According to Nutritional Therapist, Sophie Pelling, the current chaos in almost every national supermarket could be part of the problem. “A lack of available fresh fruit and vegetables could lead to low intake of many nutrients that are required for energy, especially B vitamins and magnesium. ”

Surprisingly, the location of your new ‘desk’ could also be to blame. “The proximity of working in or next to your kitchen seems to make snacking on highly processed/high sugar content foods much easier. ” explains Sophie, “which sends your body on a blood-sugar rollercoaster and results in energy crashes, and of course more cravings for sugary or salty foods creating a negative cycle. ”

Windas also considers your new desk location as detrimental, as it may encourage you to get up for more coffee breaks than usual. “Many of us may be increasing the amount of caffeine we are drinking, for a reason to step away from your home-desk to get you through the long days inside. While caffeine might make you feel more alert and awake, too much is actually very detrimental to energy levels and even lower our baseline level of energy from what it was originally. This is because when the caffeine starts to wear off, our brain now responds as though there is a lot more adenosine a natural chemical that makes us sleepy than before. ”

Unsurprisingly, it’s a similar story with alcohol. Pelling notes that: “All those virtual happy hours mean that, for many of us, our alcohol content has actually gone up in the last few weeks. Alcohol disrupts our circadian rhythm and quality of sleep, leaving you feeling groggy the next day. ”

How to tackle it?

Registered Nutritionist and naturopath Lauren Windas suggests:

  1. Pair carbohydrate foods with protein, fibre or healthy fats to slow down the sugar’s digestion.
  2. Stay mindful of how much caffeine you are drinking so that you can be aware of how it may be impacting your energy levels throughout the day.
  3. For a caffeine free energy boost try Life Armour Energise Capsules, with proven ingredients to enhance energy naturally.
  4. Save your alcohol intake for 2 times per week, such as the weekend.
LACK OF TIME OUTDOORS

With the country currently on lockdown, we’re each permitted to leave our homes once a day for some form of ‘exercise’. For those who are used to a quick F45 class every morning, or 50 lengths at the local pool, adjusting and finding a new form of exercise can be difficult. Sophie Pelling suggests you make the effort, as right now “a lot of us aren’t getting those natural energy and mood-boosting endorphins we’re used to, resulting in low mood and general fatigue. ”

Dr Lederle reinforces the importance of using your token wisely. “Natural light really helps to improve alertness and mood.

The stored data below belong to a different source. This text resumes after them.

/-- The port instructions: RECV delivers the payload of the token at the place that R28 gives it and pops at step 3, TAGOF
delivers the sideband of the first; SEND, SENDT, SETTAG and EDGESET hold theirs for step 3 (R411 to R414). -/
def Sys2Proof.Claims.PortInstructions : Prop :=
  ∀ (p : Pred) (t u : Tgt) (port : BitVec 2),
    Yields (.recv p t u port) 3 own (fun s n _ t v acts => s = t ∧ acts = [.popPort port.toNat n.slot] ∧
      ∃ k, Arrived s n port.toNat (n.blk.recvsBelow port.toNat n.slot) k ∧ v = .vector k.payload) ∧
    Yields (.tagof p t u port) 3 own (fun s n _ t v acts => s = t ∧ acts = [] ∧
      ∃ k, Arrived s n port.toNat 0 k ∧ v = .scalar (k.side.setWidth 64)) ∧
    Holds (.send p port) (fun s n r => s.usesOut n port.toNat = true ∧ MaySend (sentTok r)) 3 own
      (fun _ _ r => [.send port.toNat (sentAs (sentTok r)) false]) ∧
    Holds (.sendt p port) (fun s n r => s.usesOut n port.toNat = true ∧ MaySend (sentTok r)) 3 own
      (fun _ _ r => [.send port.toNat (sentAs (sentTok r)) true]) ∧
    Holds (.settag p port) (fun s n _ => s.usesOut n port.toNat = true) 3 own
      (fun _ _ r => [.setTag port.toNat (r.l.setWidth 16)]) ∧
    Holds (.edgeset p port) (fun s n _ => s.usesOut n port.toNat = true ∧ s.timedPort n.tile false port.toNat = false) 3 own
      (fun _ _ r => [.send port.toNat (ctlToken 4 (r.l.toNat % 256) 0) false])

/-- A port that the step does not use traps as a configuration fault, as does EDGESET on a timed port; a token that a program may
not send traps as a block fault (R411, R413, R414). -/
def Sys2Proof.Claims.PortTraps : Prop :=
  ∀ (p : Pred) (t u : Tgt) (port : BitVec 2),
    let noIn (i : Instr) : Prop := Traps i (fun s n _ => s.usesIn n port.toNat = false) .config (fun _ _ => 0)
    let noOut (i : Instr) : Prop := Traps i (fun s n _ => s.usesOut n port.toNat = false) .config (fun _ _ => 0)
    noIn (.recv p t u port) ∧ noIn (.tagof p t u port) ∧ noOut (.send p port) ∧ noOut (.sendt p port) ∧
    noOut (.settag p port) ∧ noOut (.edgeset p port) ∧
    Traps (.edgeset p port) (fun s n _ => s.timedPort n.tile false port.toNat = true) .config (fun _ _ => 0) ∧
    Traps (.send p port) (fun s n r => s.usesOut n port.toNat = true ∧ ¬ MaySend (sentTok r)) .block (fun _ _ => 0) ∧
    Traps (.sendt p port) (fun s n r => s.usesOut n port.toNat = true ∧ ¬ MaySend (sentTok r)) .block (fun _ _ => 0)

/-- The port instructions: what they deliver and hold, and when they trap (R411 to R414). -/
def Obligations.Ports : Prop := Sys2Proof.Claims.PortInstructions ∧ Sys2Proof.Claims.PortTraps

/-- LD, LDV, LDK and LDVG of a node that is no shadow: once every store of a lower LSID has fired or been resolved, the lanes' raw
bytes, extended, are delivered, and an acquire is held for the commit (R174, R176, R178, R181, R183). -/
def Obligations.LoadsDeliver : Prop :=
  ∀ (p : Pred) (t : Tgt) (w : MOff) (a : Attr) (k : LaneMask) (sc : BitVec 2),
    let lsid := w.lsid.toNat
    let es := a.ty.bytes
    let key (_ : Node) : Nat := lsid
    let lines (s : State) (n : Node) (way : LoadWay) (l : List LaneAt) (m : Tbl Vec) (sv : Bool) (t : State) : Prop :=
      n.shadow = false ∧ n.blk.storesDone lsid = true ∧ Sound l ∧ s.loadLines s.focus n lsid way (lanesByLine l) = .ok (m, sv) t
    let one (s : State) (n : Node) (r : SlotRt) (way : LoadWay) (t : State) (v : Val) (acts : List Act) : Prop :=
      let at_ : Word := ea r.l w.off es
      ∃ m sv t1 x, lines s n way [⟨0, at_.toNat, es⟩] m sv t1 ∧
        x = a.ty.ext (BitVec.ofNat a.ty.width (laneRaw m ⟨0, at_.toNat, es⟩)) ∧ t = seenIf sv t1 n (x.setWidth 1024) ∧
        v = .scalar x ∧ acts = acquires a (n.countersIn [⟨0, at_.toNat, es⟩] m)
    let row (n : Node) (r : SlotRt) : List LaneAt := lanesAt n k es fun i => ea r.l w.off (32 * es) + BitVec.ofNat 64 (i * es)
    let all (s : State) (n : Node) (way : LoadWay) (l : List LaneAt) (t : State) (v : Val) (acts : List Act) : Prop :=
      (k.m = true → n.regs.pFull.getLsbD k.p.toNat = true) ∧
      ∃ m sv t1, lines s n way l m sv t1 ∧ v = loaded a.ty m l ∧ t = seenIf sv t1 n v.vec ∧ acts = acquires a (n.countersIn l m)
    Yields (.ld p t w a) 2 key (fun s n r t v acts =>
      ∃ e s1, s.xlateNode s.focus n (ea r.l w.off es) .read = (.ok e, s1) ∧
        s1.isMmio (e.phys (ea r.l w.off es).toNat) = false ∧ one s1 n r (.ordinary a.pol) t v acts) ∧
    Yields (.ldk p t w a false k) 2 key (fun s n r t v acts => one s n r .const t v acts) ∧
    Yields (.ldk p t w a true k) 2 key (fun s n r t v acts =>
      (ea r.l w.off (32 * es)).toNat % (32 * es) = 0 ∧ all s n .const (row n r) t v acts) ∧
    Yields (.ldv p t w a k) 2 key (fun s n r t v acts =>
      (ea r.l w.off (32 * es)).toNat % (32 * es) = 0 ∧ all s n (.ordinary a.pol) (row n r) t v acts) ∧
    Yields (.ldvg p t w a k sc) 2 key (fun s n r t v acts =>
      all s n (.ordinary a.pol) (lanesAt n k es fun i => ea r.l w.off es + (lane r.rv i).signExtend 64 <<< sc.toNat) t v acts)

Daylight, and in particular morning light, helps our body clock to align itself with the external day, so that it can tell the body what processes are needed, namely to be active during daylight and rest during darkness. ”

“However, being indoors all day means that our body clock is left to guess what time it is, so it will struggle to send its sleep signal at the right time and we end up going to bed later and later. ”

How to tackle it?
  1. Use your one outdoors trip per day wisely, with a run or long walk outdoors somewhere that brings you joy.
  2. Try and stand every time you have a call or work conference call to avoid sitting down all day.
  3. Open all your windows for as much fresh air as possible.
  4. Set-up your work desk near natural light so your body clock can align itself with the external day.